Using the entries that follow, write out the line containing "intro i len val t t' hf h b", the line containing "exact ⟨tableAt_tablePut_ne _", and every line between them, exactly and nothing else.

------ Information given

-- ==== Sys2Proof/Laws/Walk.lean ====
section
/-! SUPPORT. The walk of spec 43 R146: what it records is a path, whatever it was given, and it records every leaf it can reach. -/

namespace Sys2Proof.Safety

open Sys2Proof.Machine

/-- The walk at an internal node whose children are there. -/
theorem walk_internal {nl nr : Vector NodeIdx 255} {fuel : Nat} {i : NodeIdx} {len : Byte} {val : CodeVal} {t t' : CodeTable}
    (hi : isLeafIdx i = false) (h : walk nl nr (fuel + 1) i len val t = .ok t') :
    ∃ l r m, childAt nl i = some l ∧ childAt nr i = some r ∧ walk nl nr fuel l (len + 1) (val <<< 1) t = .ok m ∧
      walk nl nr fuel r (len + 1) (val <<< 1 ||| 1) m = .ok t' := by
  simp only [walk, hi, Bool.false_eq_true, if_false] at h
  split at h
  · rename_i l r hl hr
    split at h
    · rename_i m hm
      exact ⟨l, r, m, hl, hr, hm, h⟩
    · cases h
  · cases h

/-- What a code table entry of `b` says: a path of `bits` below a node at depth `n` whose own path ends `val`. -/
abbrev EntryIsPath (t : CodeTable) (b : Byte) (n : Nat) (val : CodeVal) (bits : List Bool) : Prop :=
  (tableAt t.len b).toNat = n + bits.length ∧ topBits (n + bits.length) (tableAt t.val b) = topBits n val ++ bits

/-- The entry of every symbol is unchanged or is the path to a leaf of that symbol (43 R146). -/
theorem walk_entry {nl nr : Vector NodeIdx 255} : ∀ {fuel : Nat} {i : NodeIdx} {len : Byte} {val : CodeVal} {t t' : CodeTable},
    len.toNat + fuel ≤ 256 → walk nl nr fuel i len val t = .ok t' → ∀ b : Byte,
    (tableAt t'.len b = tableAt t.len b ∧ tableAt t'.val b = tableAt t.val b) ∨
    ∃ bits, bits.length < fuel ∧ follow nl nr bits i = some (leafIdx b) ∧ EntryIsPath t' b len.toNat val bits := by
  intro fuel
  induction fuel with
  | zero => intro i len val t t' _ h; simp [walk] at h
  | succ fuel ih =>
    intro i len val t t' hf h b
    by_cases hi : isLeafIdx i = true
    · simp only [walk, hi, if_true, Except.ok.injEq] at h
      subst h
      by_cases hb : b = leafSymbol i
      · subst hb
        right
        refine ⟨[], by simp, ?_, ?_, ?_⟩
        · simp [follow, leafIdx_leafSymbol hi]
        · simp [recordCode]
        · simp [recordCode]
      · left
        exact ⟨tableAt_tablePut_ne _ _ (Ne.symm hb), tableAt_tablePut_ne _ _ (Ne.symm hb)⟩
    · have hi' : isLeafIdx i = false := by simpa using hi
      obtain ⟨l, r, m, hl, hr, h1, h2⟩ := walk_internal hi' h
      have step : ∀ (c : NodeIdx) (x : Bool) (v : CodeVal) (u : CodeTable), childAt (if x then nr else nl) i = some c →
          v = val <<< 1 ||| (BitVec.ofBool x).setWidth 256 →
          (∃ bits, bits.length < fuel ∧ follow nl nr bits c = some (leafIdx b) ∧ EntryIsPath u b (len + 1).toNat v bits) →
          ∃ bits, bits.length < fuel + 1 ∧ follow nl nr bits i = some (leafIdx b) ∧ EntryIsPath u b len.toNat val bits := by
        intro c x v u hc hv ⟨bits, hlt, hfol, hlen, hval⟩
        have e : (len + 1).toNat = len.toNat + 1 := by
          rw [BitVec.toNat_add]; simp; omega
        refine ⟨x :: bits, by simpa using hlt, ?_, ?_, ?_⟩
        · simp only [follow, hc]; exact hfol
        · rw [hlen, e]; simp; omega
        · have hn : len.toNat < 256 := len.isLt
          rw [e] at hval
          have hk : len.toNat + (x :: bits).length = len.toNat + 1 + bits.length := by simp; omega
          rw [hk, hval, hv, topBits_shift_in _ hn]
          simp
      rcases ih (by rw [BitVec.toNat_add]; simp; omega) h2 b with ⟨e1, e2⟩ | h3
      · rcases ih (by rw [BitVec.toNat_add]; simp; omega) h1 b with ⟨e3, e4⟩ | h4
        · exact .inl ⟨e1.trans e3, e2.trans e4⟩
        · right
          apply step l false (val <<< 1) t' hl (by simp)
          obtain ⟨bits, a1, a2, a3, a4⟩ := h4
          exact ⟨bits, a1, a2, by rw [e1]; exact a3, by rw [e2]; exact a4⟩
      · exact .inr (step r true _ t' hr (by simp) h3)

/-- Every symbol of a leaf the walk can reach gets an entry that is a path (43 R146, R149). -/
theorem walk_reaches {nl nr : Vector NodeIdx 255} : ∀ {fuel : Nat} {i : NodeIdx} {len : Byte} {val : CodeVal}
    {t t' : CodeTable} {bits : List Bool} {b : Byte}, len.toNat + fuel ≤ 256 → walk nl nr fuel i len val t = .ok t' →
    follow nl nr bits i = some (leafIdx b) → len.toNat ≤ (tableAt t'.len b).toNat ∧
      (bits ≠ [] → len.toNat < (tableAt t'.len b).toNat) := by
  intro fuel
  induction fuel with
  | zero => intro i len val t t' _ _ _ h; simp [walk] at h
  | succ fuel ih =>
    intro i len val t t' bits b hf h hb
    by_cases hi : isLeafIdx i = true
    · obtain ⟨rfl, rfl⟩ := follow_of_leaf hi hb
      simp only [walk, isLeafIdx_leafIdx, if_true, Except.ok.injEq] at h
      subst h
      simp [recordCode]
    · have hi' : isLeafIdx i = false := by simpa using hi
      obtain ⟨l, r, m, hl, hr, h1, h2⟩ := walk_internal hi' h
      have hpos : 0 < fuel := by
        rcases fuel with _ | n
        · simp [walk] at h1
        · omega
      have e : (len + 1).toNat = len.toNat + 1 := by
        rw [BitVec.toNat_add]; simp; omega
      cases bits with
      | nil => simp only [follow, Option.some.injEq] at hb; rw [hb] at hi'; simp at hi'
      | cons x bits =>
        suffices len.toNat + 1 ≤ (tableAt t'.len b).toNat from ⟨by omega, fun _ => this⟩
        simp only [follow] at hb
        cases x with
        | false =>
          simp only [Bool.false_eq_true, if_false, hl] at hb
          have h5 := (ih (len := len + 1) (by rw [e]; omega) h1 hb).1
          rcases walk_entry (len := len + 1) (by rw [e]; omega) h2 b with ⟨e1, _⟩ | ⟨bits', _, _, e1, _⟩
          · rw [e1]; omega
          · rw [e1]; omega
        | true =>
          simp only [if_true, hr] at hb
          have h5 := (ih (len := len + 1) (by rw [e]; omega) h2 hb).1
          omega

/-- The walk completes where every internal node has two earlier children and the fuel covers the nodes below. -/
theorem walk_completes {nl nr : Vector NodeIdx 255} (k : Nat)
    (hl : ∀ j < k, ∃ c, nl[j]? = some c ∧ c.toNat < 256 + j) (hr : ∀ j < k, ∃ c, nr[j]? = some c ∧ c.toNat < 256 + j) :
    ∀ {fuel : Nat} {i : NodeIdx} (len : Byte) (val : CodeVal) (t : CodeTable), 0 < fuel → i.toNat < 256 + k →
      i.toNat < 255 + fuel ∨ isLeafIdx i = true → ∃ t', walk nl nr fuel i len val t = .ok t' := by
  intro fuel
  induction fuel with
  | zero => intro i len val t h; omega
  | succ fuel ih =>
    intro i len val t _ hik hif
    by_cases hi : isLeafIdx i = true
    · exact ⟨_, by simp only [walk, hi, if_true]; rfl⟩
    · have hi' : isLeafIdx i = false := by simpa using hi
      have h256 := (isLeafIdx_eq_false_iff i).1 hi'
      have hif' : i.toNat < 256 + fuel := by rcases hif with h | h; omega; exact absurd h hi
      obtain ⟨l, hl1, hl2⟩ := hl (i.toNat - 256) (by omega)
      obtain ⟨r, hr1, hr2⟩ := hr (i.toNat - 256) (by omega)
      have hcl : childAt nl i = some l := by rw [childAt_of_internal _ hi']; exact hl1
      have hcr : childAt nr i = some r := by rw [childAt_of_internal _ hi']; exact hr1
      have side : ∀ c : NodeIdx, c.toNat < 256 + (i.toNat - 256) → c.toNat < 255 + fuel ∨ isLeafIdx c = true := by
        intro c hc
        by_cases hlc : isLeafIdx c = true
        · exact .inr hlc
        · left; omega
      obtain ⟨m, hm⟩ := ih (len + 1) (val <<< 1) t (by omega) (by omega) (side l hl2)
      obtain ⟨t', ht⟩ := ih (len + 1) (val <<< 1 ||| 1) m (by omega) (by omega) (side r hr2)
      exact ⟨t', by simp only [walk, hi, hcl, hcr, hm, ht]; rfl⟩

/-! ### Trees (42 R139) -/

/-- TreeOk is about the descriptor and the node store alone. -/
theorem treeOk_congr {a b : State} (e1 : b.treeState = a.treeState) (e2 : b.root = a.root) (e3 : b.nleaf = a.nleaf)
    (e4 : b.nint = a.nint) (e5 : b.nw = a.nw) (e6 : b.nl = a.nl) (e7 : b.nr = a.nr) (h : TreeOk a) : TreeOk b := by
  have w : ∀ i, weightOf b i = weightOf a i := by intro i; simp [weightOf, weightAt?, e5]
  have hlc : ∀ k, leftChild b k = leftChild a k := by intro k; simp [leftChild, e6]
  have hrc : ∀ k, rightChild b k = rightChild a k := by intro k; simp [rightChild, e7]
  have cl : childList b = childList a := by simp [childList, childrenUpTo, e4, hlc, hrc]
  unfold TreeOk OneParent InternalOk ChildOk leafCount at *
  rw [e1, e2, e3, e4]
  simp only [w, hlc, hrc, cl]
  exact h

/-- MergesLeast is about TREE_STATE, NINT and the node store alone. -/
theorem mergesLeast_congr {a b : State} (e1 : b.treeState = a.treeState) (e4 : b.nint = a.nint) (e5 : b.nw = a.nw)
    (e6 : b.nl = a.nl) (e7 : b.nr = a.nr) (h : MergesLeast a) : MergesLeast b := by
  have w : ∀ i, weightOf b i = weightOf a i := by intro i; simp [weightOf, weightAt?, e5]
  have hlc : ∀ k, leftChild b k = leftChild a k := by intro k; simp [leftChild, e6]
  have hrc : ∀ k, rightChild b k = rightChild a k := by intro k; simp [rightChild, e7]
  have cl : ∀ k, childrenUpTo b k = childrenUpTo a k := by intro k; simp [childrenUpTo, hlc, hrc]
  unfold MergesLeast ChildOk at *
  rw [e1, e4]
  simp only [w, hrc, cl]
  exact h

/-- An internal node of a tree has a child on each side, made before it. -/
theorem childAt_of_treeOk {s : State} (ht : TreeOk s) (hv : s.treeState = .valid) {p : NodeIdx} (h1 : isLeafIdx p = false)
    (h2 : p.toNat ≤ 255 + s.nint.toNat) (x : Bool) :
    ∃ c, childAt (if x then s.nr else s.nl) p = some c ∧ c.toNat < p.toNat := by
  have h3 := (isLeafIdx_eq_false_iff p).1 h1
  obtain ⟨_, _, _, _, hk, _⟩ := ht.2 hv
  have hn := s.nint.isLt
  obtain ⟨⟨hl, _⟩, ⟨hr, _⟩, _⟩ := hk (p.toNat - 256) (by omega)
  rw [childAt_of_internal _ h1]
  have hlt : p.toNat - 256 < 255 := by omega
  cases x
  · simp [leftChild, hlt] at hl ⊢; omega
  · simp [rightChild, hlt] at hr ⊢; omega

/-- GENCODE's walk of a tree ends. -/
theorem codesOf_ok {s : State} (ht : TreeOk s) : ∃ c, codesOf s = .ok c := by
  unfold codesOf
  split
  · rename_i hv
    split
    · exact ⟨_, rfl⟩
    · rename_i hr
      obtain ⟨_, _, a1, a2, hk, _⟩ := ht.2 hv
      have : s.nint ≠ 0 := fun c => hr (a1 c).1
      have hrt := a2 this
      have hn := s.nint.isLt
      refine walk_completes s.nint.toNat ?_ ?_ _ _ _ (by omega) (by omega) (.inl (by omega))
      · intro j hj
        obtain ⟨⟨hl, _⟩, _⟩ := hk j hj
        have : j < 255 := by omega
        simp [leftChild, this] at hl ⊢; exact hl
      · intro j hj
        obtain ⟨_, ⟨hl, _⟩, _⟩ := hk j hj
        have : j < 255 := by omega
        simp [rightChild, this] at hl ⊢; exact hl
  · exact ⟨_, rfl⟩

end Sys2Proof.Safety
end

------------

=== Response for this exercise ===
    intro i len val t t' hf h b
    by_cases hi : isLeafIdx i = true
    · simp only [walk, hi, if_true, Except.ok.injEq] at h
      subst h
      by_cases hb : b = leafSymbol i
      · subst hb
        right
        refine ⟨[], by simp, ?_, ?_, ?_⟩
        · simp [follow, leafIdx_leafSymbol hi]
        · simp [recordCode]
        · simp [recordCode]
      · left
        exact ⟨tableAt_tablePut_ne _ _ (Ne.symm hb), tableAt_tablePut_ne _ _ (Ne.symm hb)⟩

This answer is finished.